=== Task instructions ===
Output only the lines below from the one containing "def linkLanded (l" to the one containing "t u.dst with", exactly as written, both ends kept.

Stored data:
----------

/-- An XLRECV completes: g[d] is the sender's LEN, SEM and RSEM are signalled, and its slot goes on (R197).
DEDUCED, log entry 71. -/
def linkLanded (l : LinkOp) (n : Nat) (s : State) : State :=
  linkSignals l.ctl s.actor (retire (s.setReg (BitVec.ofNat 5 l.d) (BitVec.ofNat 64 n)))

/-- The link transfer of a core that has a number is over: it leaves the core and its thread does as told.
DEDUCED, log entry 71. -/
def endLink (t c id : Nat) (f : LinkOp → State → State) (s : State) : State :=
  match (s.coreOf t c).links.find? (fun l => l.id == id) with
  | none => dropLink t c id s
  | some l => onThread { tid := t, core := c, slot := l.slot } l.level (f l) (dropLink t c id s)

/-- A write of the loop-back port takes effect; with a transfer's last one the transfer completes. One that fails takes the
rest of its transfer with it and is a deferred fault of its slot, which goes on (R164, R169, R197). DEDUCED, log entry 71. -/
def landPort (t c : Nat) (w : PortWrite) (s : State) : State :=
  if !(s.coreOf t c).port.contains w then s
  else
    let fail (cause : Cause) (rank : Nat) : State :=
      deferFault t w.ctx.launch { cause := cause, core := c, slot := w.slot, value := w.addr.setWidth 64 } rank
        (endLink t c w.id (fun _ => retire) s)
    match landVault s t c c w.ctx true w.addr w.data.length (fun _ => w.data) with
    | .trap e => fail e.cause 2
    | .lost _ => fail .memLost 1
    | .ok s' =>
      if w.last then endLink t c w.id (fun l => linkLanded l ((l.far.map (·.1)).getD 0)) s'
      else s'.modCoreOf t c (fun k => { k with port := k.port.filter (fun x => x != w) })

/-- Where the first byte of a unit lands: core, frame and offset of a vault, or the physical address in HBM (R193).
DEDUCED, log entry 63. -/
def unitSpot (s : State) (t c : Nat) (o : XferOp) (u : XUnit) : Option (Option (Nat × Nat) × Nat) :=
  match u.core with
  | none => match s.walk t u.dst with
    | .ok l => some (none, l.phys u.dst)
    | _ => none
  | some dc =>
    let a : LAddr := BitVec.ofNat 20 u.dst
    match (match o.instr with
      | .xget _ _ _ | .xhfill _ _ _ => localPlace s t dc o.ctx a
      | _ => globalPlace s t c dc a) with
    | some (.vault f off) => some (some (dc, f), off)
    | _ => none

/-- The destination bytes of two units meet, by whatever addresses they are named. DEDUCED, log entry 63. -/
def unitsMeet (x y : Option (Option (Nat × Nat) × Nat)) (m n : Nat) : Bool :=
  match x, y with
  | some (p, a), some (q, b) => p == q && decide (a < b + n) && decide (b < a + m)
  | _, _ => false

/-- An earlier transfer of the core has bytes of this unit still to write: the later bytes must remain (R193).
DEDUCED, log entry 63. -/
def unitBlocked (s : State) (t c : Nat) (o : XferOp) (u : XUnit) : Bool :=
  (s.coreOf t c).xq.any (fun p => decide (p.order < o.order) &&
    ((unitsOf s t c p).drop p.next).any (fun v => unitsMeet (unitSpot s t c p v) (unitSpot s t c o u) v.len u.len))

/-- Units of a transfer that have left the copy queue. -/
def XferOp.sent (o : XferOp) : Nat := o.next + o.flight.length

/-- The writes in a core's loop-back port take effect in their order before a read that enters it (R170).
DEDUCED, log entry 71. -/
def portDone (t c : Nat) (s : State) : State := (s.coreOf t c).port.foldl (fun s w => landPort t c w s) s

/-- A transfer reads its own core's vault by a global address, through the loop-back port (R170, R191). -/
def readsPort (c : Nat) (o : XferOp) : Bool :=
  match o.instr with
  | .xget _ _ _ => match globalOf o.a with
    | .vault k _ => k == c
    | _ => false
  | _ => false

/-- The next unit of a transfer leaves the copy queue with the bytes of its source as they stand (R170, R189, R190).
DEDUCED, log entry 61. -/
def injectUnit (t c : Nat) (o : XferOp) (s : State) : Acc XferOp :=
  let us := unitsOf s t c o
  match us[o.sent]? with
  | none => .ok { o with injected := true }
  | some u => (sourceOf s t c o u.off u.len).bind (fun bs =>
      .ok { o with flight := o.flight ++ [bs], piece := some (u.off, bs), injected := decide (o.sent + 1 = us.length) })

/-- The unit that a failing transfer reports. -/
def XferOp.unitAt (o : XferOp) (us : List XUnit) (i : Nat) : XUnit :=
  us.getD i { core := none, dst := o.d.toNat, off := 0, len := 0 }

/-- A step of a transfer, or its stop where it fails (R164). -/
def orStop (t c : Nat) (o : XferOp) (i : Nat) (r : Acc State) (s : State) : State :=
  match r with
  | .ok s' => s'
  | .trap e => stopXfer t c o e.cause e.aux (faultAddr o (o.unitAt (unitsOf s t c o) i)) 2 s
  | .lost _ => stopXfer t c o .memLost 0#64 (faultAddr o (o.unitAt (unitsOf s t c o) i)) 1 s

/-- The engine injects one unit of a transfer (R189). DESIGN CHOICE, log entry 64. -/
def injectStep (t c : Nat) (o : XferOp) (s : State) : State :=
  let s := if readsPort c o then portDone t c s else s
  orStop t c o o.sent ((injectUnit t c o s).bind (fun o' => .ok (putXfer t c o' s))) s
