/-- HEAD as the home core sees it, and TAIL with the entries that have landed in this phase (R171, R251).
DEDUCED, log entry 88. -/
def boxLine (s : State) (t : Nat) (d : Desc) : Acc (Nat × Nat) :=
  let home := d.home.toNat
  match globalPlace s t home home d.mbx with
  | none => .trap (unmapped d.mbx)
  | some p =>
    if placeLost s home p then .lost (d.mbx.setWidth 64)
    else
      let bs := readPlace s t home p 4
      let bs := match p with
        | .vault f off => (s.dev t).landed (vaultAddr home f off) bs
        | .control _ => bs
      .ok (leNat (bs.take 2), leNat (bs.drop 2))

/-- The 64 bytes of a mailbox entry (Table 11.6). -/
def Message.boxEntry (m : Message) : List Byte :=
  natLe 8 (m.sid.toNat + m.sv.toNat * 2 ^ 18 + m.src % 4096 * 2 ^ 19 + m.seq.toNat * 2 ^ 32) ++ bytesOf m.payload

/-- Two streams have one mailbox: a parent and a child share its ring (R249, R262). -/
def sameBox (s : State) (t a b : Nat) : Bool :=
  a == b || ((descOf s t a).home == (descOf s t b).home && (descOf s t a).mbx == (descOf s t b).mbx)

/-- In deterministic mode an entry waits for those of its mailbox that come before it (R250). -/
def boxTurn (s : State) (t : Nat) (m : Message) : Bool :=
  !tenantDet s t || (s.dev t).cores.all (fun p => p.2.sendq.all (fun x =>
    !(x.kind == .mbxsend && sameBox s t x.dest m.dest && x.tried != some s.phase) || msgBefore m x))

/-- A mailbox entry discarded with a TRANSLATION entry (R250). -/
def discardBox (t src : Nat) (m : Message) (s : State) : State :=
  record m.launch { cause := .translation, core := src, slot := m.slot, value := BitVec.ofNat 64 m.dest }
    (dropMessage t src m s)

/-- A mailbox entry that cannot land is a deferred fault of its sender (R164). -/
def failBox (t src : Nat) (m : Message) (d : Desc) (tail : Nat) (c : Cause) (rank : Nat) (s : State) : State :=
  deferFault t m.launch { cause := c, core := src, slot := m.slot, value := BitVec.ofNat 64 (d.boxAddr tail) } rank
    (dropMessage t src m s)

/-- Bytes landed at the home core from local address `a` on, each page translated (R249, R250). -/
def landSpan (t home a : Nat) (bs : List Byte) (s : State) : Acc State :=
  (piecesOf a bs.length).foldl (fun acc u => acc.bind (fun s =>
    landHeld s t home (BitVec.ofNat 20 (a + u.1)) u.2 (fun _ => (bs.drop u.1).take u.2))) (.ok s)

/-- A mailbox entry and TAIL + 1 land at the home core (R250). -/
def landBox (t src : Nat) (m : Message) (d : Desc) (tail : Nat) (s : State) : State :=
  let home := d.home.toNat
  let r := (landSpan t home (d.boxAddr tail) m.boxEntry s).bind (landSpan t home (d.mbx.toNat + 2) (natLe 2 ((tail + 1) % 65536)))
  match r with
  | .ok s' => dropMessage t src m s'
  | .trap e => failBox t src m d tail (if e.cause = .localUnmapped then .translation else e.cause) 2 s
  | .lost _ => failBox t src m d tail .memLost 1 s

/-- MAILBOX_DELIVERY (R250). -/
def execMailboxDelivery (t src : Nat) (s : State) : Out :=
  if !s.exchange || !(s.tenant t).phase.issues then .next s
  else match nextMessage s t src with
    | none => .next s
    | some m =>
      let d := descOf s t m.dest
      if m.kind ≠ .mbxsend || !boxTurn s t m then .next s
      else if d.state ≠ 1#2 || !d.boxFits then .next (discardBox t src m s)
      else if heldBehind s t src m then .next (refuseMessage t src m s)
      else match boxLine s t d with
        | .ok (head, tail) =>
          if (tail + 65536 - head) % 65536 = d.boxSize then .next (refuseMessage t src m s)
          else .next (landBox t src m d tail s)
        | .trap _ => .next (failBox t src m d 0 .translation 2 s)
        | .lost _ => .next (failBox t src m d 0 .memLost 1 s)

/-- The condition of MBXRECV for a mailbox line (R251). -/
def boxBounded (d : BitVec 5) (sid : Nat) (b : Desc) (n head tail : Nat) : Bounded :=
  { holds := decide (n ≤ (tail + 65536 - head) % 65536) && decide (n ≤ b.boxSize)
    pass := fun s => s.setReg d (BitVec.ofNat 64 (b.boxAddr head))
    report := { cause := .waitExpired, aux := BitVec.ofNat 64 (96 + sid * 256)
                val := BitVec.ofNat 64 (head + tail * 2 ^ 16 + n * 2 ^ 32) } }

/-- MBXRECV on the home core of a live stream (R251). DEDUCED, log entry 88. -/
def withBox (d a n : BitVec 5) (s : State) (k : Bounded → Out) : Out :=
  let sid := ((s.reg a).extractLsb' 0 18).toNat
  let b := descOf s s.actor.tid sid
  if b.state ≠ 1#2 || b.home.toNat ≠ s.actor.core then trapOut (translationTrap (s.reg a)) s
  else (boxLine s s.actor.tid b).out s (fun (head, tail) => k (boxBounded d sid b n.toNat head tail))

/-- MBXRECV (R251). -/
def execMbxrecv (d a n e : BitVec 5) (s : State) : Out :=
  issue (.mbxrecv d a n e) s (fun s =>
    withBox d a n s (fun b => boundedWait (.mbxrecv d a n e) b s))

----------

=== Response ===
def linkLanded (l : LinkOp) (n : Nat) (s : State) : State :=
  linkSignals l.ctl s.actor (retire (s.setReg (BitVec.ofNat 5 l.d) (BitVec.ofNat 64 n)))

/-- The link transfer of a core that has a number is over: it leaves the core and its thread does as told.
DEDUCED, log entry 71. -/
def endLink (t c id : Nat) (f : LinkOp → State → State) (s : State) : State :=
  match (s.coreOf t c).links.find? (fun l => l.id == id) with
  | none => dropLink t c id s
  | some l => onThread { tid := t, core := c, slot := l.slot } l.level (f l) (dropLink t c id s)

/-- A write of the loop-back port takes effect; with a transfer's last one the transfer completes. One that fails takes the
rest of its transfer with it and is a deferred fault of its slot, which goes on (R164, R169, R197). DEDUCED, log entry 71. -/
def landPort (t c : Nat) (w : PortWrite) (s : State) : State :=
  if !(s.coreOf t c).port.contains w then s
  else
    let fail (cause : Cause) (rank : Nat) : State :=
      deferFault t w.ctx.launch { cause := cause, core := c, slot := w.slot, value := w.addr.setWidth 64 } rank
        (endLink t c w.id (fun _ => retire) s)
    match landVault s t c c w.ctx true w.addr w.data.length (fun _ => w.data) with
    | .trap e => fail e.cause 2
    | .lost _ => fail .memLost 1
    | .ok s' =>
      if w.last then endLink t c w.id (fun l => linkLanded l ((l.far.map (·.1)).getD 0)) s'
      else s'.modCoreOf t c (fun k => { k with port := k.port.filter (fun x => x != w) })

/-- Where the first byte of a unit lands: core, frame and offset of a vault, or the physical address in HBM (R193).
DEDUCED, log entry 63. -/
def unitSpot (s : State) (t c : Nat) (o : XferOp) (u : XUnit) : Option (Option (Nat × Nat) × Nat) :=
  match u.core with
  | none => match s.walk t u.dst with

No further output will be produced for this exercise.